■ **PROBLEM TO WORK ON**: Of the material below, the lines to be retyped are those from the line containing "refine .onCommand hf" through the line containing "rfl (htxc c)", inclusive; reproduce them exactly.

■ **DATASET EXTRACT**:
++++

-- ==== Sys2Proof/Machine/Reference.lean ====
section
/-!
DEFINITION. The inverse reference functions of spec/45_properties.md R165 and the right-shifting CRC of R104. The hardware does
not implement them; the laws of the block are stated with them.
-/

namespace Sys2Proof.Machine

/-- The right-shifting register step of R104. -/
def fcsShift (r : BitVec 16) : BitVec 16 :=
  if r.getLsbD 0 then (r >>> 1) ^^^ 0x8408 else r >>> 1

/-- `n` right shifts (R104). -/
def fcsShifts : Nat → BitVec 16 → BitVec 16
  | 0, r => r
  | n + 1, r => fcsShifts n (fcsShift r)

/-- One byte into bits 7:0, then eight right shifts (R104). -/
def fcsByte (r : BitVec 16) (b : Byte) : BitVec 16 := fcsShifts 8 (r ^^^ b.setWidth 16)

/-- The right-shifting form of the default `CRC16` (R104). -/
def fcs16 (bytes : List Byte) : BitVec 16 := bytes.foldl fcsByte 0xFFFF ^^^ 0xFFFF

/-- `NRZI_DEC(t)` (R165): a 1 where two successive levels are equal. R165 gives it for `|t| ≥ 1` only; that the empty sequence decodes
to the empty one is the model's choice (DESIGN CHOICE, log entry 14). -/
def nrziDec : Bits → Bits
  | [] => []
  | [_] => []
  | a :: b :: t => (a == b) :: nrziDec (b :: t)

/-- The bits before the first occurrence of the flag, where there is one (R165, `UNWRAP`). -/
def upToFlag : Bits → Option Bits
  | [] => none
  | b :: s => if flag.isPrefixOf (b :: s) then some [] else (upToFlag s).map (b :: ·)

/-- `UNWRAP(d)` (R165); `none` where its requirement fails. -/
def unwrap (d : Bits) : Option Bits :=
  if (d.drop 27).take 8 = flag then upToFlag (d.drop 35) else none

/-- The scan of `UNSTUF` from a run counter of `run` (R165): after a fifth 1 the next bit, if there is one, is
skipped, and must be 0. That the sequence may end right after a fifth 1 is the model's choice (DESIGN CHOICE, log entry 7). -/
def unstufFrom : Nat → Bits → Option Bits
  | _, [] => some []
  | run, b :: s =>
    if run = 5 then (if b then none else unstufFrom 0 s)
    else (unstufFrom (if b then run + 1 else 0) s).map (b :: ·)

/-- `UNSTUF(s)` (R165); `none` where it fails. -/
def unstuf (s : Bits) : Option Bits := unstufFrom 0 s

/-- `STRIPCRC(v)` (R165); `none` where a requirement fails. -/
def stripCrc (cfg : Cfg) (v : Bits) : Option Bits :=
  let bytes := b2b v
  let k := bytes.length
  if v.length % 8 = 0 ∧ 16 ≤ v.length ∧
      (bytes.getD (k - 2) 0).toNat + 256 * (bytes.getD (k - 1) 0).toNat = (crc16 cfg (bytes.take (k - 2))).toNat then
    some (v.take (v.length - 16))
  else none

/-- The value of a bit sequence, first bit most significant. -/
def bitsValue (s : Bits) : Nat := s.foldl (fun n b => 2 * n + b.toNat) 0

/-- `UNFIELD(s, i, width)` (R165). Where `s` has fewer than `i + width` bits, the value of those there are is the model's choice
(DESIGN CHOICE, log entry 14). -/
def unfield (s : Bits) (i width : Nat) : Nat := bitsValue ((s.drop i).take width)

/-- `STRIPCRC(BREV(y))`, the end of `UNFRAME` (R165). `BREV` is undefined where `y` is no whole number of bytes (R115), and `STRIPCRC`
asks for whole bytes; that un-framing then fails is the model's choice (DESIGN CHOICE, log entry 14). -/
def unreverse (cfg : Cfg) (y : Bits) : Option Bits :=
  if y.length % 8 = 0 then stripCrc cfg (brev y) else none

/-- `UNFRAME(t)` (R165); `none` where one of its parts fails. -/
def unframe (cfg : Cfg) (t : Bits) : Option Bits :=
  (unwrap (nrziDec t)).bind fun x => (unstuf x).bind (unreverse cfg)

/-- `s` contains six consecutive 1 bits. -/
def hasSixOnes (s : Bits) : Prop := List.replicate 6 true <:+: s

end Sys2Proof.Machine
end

++++

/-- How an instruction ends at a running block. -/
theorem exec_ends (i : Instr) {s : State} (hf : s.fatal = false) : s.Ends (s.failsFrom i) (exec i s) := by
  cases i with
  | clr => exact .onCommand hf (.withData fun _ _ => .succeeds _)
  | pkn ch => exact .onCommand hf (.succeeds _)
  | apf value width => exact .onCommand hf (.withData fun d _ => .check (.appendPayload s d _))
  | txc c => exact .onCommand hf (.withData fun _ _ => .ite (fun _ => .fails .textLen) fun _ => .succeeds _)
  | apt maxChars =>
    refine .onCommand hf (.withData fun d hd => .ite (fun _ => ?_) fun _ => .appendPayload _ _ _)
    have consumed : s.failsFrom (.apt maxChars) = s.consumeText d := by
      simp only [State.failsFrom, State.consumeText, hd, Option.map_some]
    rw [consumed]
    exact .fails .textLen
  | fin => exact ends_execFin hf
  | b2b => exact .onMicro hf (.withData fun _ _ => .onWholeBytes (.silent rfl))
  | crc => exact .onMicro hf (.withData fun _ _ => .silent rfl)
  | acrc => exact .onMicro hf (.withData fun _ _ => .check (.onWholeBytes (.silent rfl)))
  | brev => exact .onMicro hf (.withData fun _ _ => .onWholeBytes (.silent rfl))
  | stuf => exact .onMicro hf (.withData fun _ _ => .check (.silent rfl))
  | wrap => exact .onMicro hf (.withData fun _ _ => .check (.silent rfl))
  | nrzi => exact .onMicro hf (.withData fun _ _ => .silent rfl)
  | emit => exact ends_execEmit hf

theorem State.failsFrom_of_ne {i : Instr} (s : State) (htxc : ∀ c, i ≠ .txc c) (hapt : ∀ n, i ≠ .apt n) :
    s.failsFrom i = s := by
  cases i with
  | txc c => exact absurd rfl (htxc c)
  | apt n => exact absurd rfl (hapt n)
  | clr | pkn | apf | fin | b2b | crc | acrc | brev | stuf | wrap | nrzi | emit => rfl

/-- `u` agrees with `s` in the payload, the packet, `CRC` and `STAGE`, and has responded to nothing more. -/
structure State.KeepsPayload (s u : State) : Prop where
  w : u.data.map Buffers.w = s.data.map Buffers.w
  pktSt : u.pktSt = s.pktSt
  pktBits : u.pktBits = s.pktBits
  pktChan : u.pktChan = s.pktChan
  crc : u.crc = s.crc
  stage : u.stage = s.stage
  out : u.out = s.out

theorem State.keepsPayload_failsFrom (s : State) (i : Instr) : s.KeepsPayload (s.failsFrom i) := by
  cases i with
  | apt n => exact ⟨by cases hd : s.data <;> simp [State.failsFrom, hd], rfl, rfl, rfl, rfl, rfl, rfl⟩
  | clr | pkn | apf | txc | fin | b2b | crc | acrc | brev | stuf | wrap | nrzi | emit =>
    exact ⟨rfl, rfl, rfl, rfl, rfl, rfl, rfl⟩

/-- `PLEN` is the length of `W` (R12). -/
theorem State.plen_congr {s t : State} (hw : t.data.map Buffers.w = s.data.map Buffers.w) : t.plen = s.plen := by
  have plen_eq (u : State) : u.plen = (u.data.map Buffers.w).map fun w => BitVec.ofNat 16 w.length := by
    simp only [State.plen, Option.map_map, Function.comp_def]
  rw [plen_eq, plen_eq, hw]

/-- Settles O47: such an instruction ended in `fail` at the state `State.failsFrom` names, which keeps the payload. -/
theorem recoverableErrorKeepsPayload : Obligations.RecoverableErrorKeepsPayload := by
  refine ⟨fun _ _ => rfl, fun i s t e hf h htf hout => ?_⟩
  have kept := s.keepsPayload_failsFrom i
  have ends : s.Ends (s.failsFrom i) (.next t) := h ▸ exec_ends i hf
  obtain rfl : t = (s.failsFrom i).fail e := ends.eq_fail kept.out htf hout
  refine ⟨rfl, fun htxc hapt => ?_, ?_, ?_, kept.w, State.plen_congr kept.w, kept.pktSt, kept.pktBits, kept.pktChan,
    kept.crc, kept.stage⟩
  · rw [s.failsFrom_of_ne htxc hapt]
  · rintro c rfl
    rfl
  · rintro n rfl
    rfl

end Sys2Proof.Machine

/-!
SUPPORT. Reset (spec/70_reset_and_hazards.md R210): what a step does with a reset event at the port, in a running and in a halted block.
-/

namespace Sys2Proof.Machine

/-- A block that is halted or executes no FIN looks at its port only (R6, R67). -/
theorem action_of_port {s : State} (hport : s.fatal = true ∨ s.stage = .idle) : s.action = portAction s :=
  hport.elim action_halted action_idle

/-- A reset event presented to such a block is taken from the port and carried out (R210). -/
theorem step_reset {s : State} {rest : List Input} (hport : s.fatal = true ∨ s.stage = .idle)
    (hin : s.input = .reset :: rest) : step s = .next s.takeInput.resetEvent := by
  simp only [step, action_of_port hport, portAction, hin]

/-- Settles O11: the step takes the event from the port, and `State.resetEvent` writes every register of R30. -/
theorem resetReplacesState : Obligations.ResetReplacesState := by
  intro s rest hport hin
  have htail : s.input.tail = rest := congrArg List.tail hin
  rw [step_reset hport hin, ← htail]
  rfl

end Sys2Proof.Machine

++++

■ **PROBLEM SOLUTION**:
    refine .onCommand hf (.withData fun d hd => .ite (fun _ => ?_) fun _ => .appendPayload _ _ _)
    have consumed : s.failsFrom (.apt maxChars) = s.consumeText d := by
      simp only [State.failsFrom, State.consumeText, hd, Option.map_some]
    rw [consumed]
    exact .fails .textLen
  | fin => exact ends_execFin hf
  | b2b => exact .onMicro hf (.withData fun _ _ => .onWholeBytes (.silent rfl))
  | crc => exact .onMicro hf (.withData fun _ _ => .silent rfl)
  | acrc => exact .onMicro hf (.withData fun _ _ => .check (.onWholeBytes (.silent rfl)))
  | brev => exact .onMicro hf (.withData fun _ _ => .onWholeBytes (.silent rfl))
  | stuf => exact .onMicro hf (.withData fun _ _ => .check (.silent rfl))
  | wrap => exact .onMicro hf (.withData fun _ _ => .check (.silent rfl))
  | nrzi => exact .onMicro hf (.withData fun _ _ => .silent rfl)
  | emit => exact ends_execEmit hf

theorem State.failsFrom_of_ne {i : Instr} (s : State) (htxc : ∀ c, i ≠ .txc c) (hapt : ∀ n, i ≠ .apt n) :
    s.failsFrom i = s := by
  cases i with
  | txc c => exact absurd rfl (htxc c)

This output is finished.